(Saved data entries)
****************************************

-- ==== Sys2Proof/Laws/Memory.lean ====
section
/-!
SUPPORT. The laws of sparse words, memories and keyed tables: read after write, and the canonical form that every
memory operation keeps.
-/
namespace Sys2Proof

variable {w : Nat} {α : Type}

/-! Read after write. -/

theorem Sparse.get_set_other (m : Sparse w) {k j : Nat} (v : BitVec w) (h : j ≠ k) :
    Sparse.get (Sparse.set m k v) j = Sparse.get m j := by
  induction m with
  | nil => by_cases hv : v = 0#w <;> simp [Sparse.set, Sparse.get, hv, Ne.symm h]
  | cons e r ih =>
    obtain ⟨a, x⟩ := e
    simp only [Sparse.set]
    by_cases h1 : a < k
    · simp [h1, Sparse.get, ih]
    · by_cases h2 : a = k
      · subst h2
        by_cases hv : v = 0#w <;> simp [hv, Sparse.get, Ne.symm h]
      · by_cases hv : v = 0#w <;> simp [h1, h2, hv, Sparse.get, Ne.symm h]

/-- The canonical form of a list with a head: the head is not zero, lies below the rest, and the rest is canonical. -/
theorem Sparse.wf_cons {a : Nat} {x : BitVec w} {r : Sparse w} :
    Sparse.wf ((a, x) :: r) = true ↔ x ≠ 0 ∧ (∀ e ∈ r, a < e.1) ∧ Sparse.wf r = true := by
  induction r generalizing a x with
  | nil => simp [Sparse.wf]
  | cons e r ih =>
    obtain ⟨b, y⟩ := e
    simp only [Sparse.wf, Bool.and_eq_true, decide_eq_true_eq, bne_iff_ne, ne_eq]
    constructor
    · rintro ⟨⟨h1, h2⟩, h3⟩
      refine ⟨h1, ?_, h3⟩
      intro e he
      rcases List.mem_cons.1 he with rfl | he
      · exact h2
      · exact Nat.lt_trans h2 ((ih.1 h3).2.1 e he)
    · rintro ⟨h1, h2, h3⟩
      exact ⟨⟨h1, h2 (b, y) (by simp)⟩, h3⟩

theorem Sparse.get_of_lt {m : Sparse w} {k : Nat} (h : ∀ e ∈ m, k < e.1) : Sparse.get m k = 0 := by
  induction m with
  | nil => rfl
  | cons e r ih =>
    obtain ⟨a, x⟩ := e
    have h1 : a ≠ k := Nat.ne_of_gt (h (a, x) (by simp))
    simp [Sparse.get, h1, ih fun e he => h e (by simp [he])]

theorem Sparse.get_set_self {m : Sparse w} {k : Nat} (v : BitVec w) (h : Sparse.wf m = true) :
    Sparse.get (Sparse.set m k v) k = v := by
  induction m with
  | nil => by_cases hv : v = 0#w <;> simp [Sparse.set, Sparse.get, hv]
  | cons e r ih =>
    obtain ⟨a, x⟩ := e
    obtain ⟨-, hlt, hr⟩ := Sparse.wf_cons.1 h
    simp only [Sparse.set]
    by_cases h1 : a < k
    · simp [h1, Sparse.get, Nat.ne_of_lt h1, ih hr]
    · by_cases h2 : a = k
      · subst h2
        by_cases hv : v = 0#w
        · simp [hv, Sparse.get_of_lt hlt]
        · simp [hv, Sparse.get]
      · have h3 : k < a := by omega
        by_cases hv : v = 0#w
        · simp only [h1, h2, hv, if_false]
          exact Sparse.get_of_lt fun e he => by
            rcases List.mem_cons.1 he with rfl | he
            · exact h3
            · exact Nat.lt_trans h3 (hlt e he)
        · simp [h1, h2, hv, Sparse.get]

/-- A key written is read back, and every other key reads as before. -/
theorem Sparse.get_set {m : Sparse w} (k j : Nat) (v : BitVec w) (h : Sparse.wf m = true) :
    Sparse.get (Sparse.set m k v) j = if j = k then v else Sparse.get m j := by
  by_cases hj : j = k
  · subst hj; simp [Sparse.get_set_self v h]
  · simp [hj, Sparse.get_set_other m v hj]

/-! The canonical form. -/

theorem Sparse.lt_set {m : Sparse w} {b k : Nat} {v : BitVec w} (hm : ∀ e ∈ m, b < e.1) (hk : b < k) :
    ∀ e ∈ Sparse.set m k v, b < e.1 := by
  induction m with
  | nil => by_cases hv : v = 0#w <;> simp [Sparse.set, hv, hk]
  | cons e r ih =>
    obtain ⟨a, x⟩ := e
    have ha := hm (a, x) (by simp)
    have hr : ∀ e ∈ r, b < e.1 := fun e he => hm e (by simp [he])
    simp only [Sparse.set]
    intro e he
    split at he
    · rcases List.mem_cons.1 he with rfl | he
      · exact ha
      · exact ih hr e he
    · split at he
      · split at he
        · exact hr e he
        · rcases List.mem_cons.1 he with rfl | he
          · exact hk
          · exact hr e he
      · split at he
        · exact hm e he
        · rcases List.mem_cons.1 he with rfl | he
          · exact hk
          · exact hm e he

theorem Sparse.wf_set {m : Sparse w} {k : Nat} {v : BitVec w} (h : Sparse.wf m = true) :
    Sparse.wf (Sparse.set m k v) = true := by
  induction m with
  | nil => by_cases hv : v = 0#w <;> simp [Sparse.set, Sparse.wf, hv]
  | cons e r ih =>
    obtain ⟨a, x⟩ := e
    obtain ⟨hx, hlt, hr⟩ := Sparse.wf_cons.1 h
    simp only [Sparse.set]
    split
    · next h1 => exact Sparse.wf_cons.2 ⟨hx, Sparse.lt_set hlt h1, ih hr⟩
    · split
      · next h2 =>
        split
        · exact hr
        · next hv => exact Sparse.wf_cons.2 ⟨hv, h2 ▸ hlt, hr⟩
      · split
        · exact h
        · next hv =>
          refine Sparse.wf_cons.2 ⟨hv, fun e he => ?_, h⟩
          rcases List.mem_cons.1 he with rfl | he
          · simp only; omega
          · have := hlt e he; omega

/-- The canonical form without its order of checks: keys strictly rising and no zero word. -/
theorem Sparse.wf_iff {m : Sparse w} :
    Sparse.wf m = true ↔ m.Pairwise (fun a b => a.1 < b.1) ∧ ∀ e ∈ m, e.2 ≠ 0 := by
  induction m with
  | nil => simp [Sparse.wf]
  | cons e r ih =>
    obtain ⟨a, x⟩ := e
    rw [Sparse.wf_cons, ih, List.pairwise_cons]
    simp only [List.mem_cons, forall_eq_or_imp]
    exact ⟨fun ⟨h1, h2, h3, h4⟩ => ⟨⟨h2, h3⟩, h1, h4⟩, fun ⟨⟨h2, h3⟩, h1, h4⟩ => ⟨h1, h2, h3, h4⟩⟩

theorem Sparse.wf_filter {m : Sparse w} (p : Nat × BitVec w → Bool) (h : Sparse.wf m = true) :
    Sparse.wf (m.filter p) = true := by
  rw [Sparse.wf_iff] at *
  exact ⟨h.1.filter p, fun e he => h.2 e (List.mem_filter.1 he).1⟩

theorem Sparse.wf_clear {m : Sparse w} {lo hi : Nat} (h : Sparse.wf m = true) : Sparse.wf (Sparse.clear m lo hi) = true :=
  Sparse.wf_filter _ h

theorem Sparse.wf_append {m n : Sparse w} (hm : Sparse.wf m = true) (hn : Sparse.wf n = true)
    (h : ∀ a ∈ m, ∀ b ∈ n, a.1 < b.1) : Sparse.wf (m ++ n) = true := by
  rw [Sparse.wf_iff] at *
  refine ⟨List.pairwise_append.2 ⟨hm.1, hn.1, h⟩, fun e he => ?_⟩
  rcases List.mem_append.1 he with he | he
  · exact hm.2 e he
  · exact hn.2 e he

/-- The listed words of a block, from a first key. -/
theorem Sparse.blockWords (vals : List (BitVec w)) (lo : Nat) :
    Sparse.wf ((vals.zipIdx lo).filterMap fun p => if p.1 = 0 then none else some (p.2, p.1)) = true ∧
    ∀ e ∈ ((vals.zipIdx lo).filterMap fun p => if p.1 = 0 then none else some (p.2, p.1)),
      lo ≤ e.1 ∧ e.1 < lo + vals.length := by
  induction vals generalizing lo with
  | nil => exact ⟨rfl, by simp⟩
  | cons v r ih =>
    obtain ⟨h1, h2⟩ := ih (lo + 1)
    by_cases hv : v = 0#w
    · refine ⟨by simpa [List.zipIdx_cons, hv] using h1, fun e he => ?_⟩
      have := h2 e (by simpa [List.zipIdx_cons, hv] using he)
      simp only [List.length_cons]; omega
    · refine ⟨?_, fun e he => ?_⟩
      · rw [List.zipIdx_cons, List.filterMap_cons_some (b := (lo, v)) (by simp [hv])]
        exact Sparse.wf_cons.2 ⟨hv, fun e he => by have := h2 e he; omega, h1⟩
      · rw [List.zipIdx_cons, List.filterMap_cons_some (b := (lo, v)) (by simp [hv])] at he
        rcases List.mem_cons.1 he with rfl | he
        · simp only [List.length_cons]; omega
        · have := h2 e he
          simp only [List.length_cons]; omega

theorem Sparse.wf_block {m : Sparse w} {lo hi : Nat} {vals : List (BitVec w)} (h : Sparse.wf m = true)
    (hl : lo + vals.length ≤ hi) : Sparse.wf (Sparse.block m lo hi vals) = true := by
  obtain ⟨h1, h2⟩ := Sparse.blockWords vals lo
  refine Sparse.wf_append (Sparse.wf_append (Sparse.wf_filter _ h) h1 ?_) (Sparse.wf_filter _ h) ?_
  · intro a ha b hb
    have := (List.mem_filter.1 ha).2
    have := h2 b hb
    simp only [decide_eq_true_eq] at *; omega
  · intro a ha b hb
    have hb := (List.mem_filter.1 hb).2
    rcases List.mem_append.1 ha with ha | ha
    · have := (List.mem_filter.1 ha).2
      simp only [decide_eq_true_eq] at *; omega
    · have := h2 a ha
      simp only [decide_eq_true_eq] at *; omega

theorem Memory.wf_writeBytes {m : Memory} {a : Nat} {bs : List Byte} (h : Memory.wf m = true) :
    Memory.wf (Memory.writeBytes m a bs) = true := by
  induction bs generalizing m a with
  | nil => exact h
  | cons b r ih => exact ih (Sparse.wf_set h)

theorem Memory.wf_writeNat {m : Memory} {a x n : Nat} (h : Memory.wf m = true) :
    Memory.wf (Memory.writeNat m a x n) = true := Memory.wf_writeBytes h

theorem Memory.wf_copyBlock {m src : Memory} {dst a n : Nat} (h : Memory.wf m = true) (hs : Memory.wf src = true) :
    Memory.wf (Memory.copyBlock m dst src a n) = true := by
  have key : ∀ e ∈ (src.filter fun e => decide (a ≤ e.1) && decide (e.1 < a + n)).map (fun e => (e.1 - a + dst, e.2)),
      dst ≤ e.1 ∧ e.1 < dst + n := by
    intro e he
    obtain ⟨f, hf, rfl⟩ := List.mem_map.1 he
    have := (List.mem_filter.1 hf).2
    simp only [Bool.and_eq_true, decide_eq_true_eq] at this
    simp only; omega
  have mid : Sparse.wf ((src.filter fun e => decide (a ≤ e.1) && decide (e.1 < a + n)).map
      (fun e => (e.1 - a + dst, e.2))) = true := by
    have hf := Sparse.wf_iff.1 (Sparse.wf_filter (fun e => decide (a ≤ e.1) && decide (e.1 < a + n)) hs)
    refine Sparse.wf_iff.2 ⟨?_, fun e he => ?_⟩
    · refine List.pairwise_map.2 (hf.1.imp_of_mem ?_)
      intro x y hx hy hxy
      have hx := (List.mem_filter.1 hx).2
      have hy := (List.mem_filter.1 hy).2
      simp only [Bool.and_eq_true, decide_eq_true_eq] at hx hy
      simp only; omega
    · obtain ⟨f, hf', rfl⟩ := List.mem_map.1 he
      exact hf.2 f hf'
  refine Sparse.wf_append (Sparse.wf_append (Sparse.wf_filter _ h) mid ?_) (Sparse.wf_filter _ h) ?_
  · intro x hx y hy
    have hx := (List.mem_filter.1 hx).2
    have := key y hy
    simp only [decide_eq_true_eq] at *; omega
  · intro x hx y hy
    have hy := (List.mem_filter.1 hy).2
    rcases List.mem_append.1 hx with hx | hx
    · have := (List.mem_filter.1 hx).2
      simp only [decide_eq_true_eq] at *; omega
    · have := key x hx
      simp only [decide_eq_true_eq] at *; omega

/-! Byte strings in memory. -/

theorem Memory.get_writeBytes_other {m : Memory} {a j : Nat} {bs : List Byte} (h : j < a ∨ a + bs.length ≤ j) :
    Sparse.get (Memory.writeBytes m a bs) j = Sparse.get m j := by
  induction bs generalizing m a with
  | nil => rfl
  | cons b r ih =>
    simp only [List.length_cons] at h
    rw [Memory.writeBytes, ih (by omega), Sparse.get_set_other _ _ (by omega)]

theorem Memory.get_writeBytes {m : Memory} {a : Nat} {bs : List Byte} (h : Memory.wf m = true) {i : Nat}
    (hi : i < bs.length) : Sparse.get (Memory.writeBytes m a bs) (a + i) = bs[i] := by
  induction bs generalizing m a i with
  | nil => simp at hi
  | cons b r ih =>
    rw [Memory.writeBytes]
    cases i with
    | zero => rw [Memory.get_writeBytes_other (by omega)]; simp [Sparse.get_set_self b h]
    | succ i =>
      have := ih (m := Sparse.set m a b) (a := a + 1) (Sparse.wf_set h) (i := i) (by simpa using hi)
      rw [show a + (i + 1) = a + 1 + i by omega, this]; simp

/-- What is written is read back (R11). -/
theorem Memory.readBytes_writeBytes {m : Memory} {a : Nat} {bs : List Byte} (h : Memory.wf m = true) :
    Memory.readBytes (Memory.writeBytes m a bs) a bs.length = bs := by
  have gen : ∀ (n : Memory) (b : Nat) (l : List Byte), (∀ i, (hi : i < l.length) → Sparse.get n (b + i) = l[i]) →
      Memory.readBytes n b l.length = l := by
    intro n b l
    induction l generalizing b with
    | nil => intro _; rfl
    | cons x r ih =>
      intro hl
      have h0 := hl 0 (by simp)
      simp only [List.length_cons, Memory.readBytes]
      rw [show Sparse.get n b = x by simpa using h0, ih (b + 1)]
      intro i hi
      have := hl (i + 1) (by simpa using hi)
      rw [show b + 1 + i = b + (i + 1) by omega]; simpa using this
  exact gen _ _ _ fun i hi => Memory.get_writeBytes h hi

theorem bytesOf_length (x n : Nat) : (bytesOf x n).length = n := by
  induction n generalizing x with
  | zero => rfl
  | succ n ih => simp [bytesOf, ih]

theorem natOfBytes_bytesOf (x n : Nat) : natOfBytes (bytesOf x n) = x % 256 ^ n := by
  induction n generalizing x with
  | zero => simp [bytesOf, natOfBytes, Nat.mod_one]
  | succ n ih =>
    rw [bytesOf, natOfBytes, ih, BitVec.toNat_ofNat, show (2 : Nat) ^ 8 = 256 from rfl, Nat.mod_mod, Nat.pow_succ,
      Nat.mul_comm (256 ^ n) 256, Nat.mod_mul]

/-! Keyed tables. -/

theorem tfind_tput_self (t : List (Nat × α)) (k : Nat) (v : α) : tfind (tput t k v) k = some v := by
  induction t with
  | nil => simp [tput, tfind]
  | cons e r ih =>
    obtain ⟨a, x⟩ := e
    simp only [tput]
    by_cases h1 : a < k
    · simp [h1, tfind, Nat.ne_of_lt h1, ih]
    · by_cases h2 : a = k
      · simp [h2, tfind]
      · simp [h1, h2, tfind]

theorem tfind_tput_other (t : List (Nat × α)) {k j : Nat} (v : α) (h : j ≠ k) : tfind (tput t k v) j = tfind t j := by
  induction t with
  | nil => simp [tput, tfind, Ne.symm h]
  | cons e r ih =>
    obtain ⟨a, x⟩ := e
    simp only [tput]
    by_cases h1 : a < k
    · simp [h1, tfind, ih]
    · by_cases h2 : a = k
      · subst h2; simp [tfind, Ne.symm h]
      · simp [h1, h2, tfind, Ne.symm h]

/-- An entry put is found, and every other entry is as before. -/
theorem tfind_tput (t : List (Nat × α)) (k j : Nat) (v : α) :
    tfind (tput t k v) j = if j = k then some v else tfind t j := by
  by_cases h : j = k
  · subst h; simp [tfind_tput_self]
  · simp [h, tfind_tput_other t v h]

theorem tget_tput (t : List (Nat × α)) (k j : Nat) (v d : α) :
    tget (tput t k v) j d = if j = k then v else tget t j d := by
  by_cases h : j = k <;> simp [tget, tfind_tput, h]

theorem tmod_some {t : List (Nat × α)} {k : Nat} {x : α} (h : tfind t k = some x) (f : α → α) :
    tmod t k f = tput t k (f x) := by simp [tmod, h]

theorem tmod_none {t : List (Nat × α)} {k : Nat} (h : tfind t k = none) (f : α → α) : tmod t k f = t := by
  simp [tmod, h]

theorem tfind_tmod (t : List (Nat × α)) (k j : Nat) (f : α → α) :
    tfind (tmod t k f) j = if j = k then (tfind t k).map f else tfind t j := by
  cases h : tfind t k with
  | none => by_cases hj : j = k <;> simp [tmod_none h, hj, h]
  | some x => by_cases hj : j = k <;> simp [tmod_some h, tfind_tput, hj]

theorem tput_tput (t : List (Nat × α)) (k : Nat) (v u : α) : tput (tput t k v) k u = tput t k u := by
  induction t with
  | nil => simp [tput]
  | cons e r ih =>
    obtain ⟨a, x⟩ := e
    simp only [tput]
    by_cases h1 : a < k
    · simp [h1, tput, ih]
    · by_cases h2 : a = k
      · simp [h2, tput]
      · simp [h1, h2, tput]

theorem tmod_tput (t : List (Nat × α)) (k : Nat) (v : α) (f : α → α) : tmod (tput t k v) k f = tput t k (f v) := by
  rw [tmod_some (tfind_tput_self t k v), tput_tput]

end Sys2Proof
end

****************************************

TASK ITEM> Filter the records above down to the lines that hold the string "simpa".

YOUR SOLUTION>
    · refine ⟨by simpa [List.zipIdx_cons, hv] using h1, fun e he => ?_⟩
      have := h2 e (by simpa [List.zipIdx_cons, hv] using he)
      have := ih (m := Sparse.set m a b) (a := a + 1) (Sparse.wf_set h) (i := i) (by simpa using hi)
      rw [show Sparse.get n b = x by simpa using h0, ih (b + 1)]
      have := hl (i + 1) (by simpa using hi)
      rw [show b + 1 + i = b + (i + 1) by omega]; simpa using this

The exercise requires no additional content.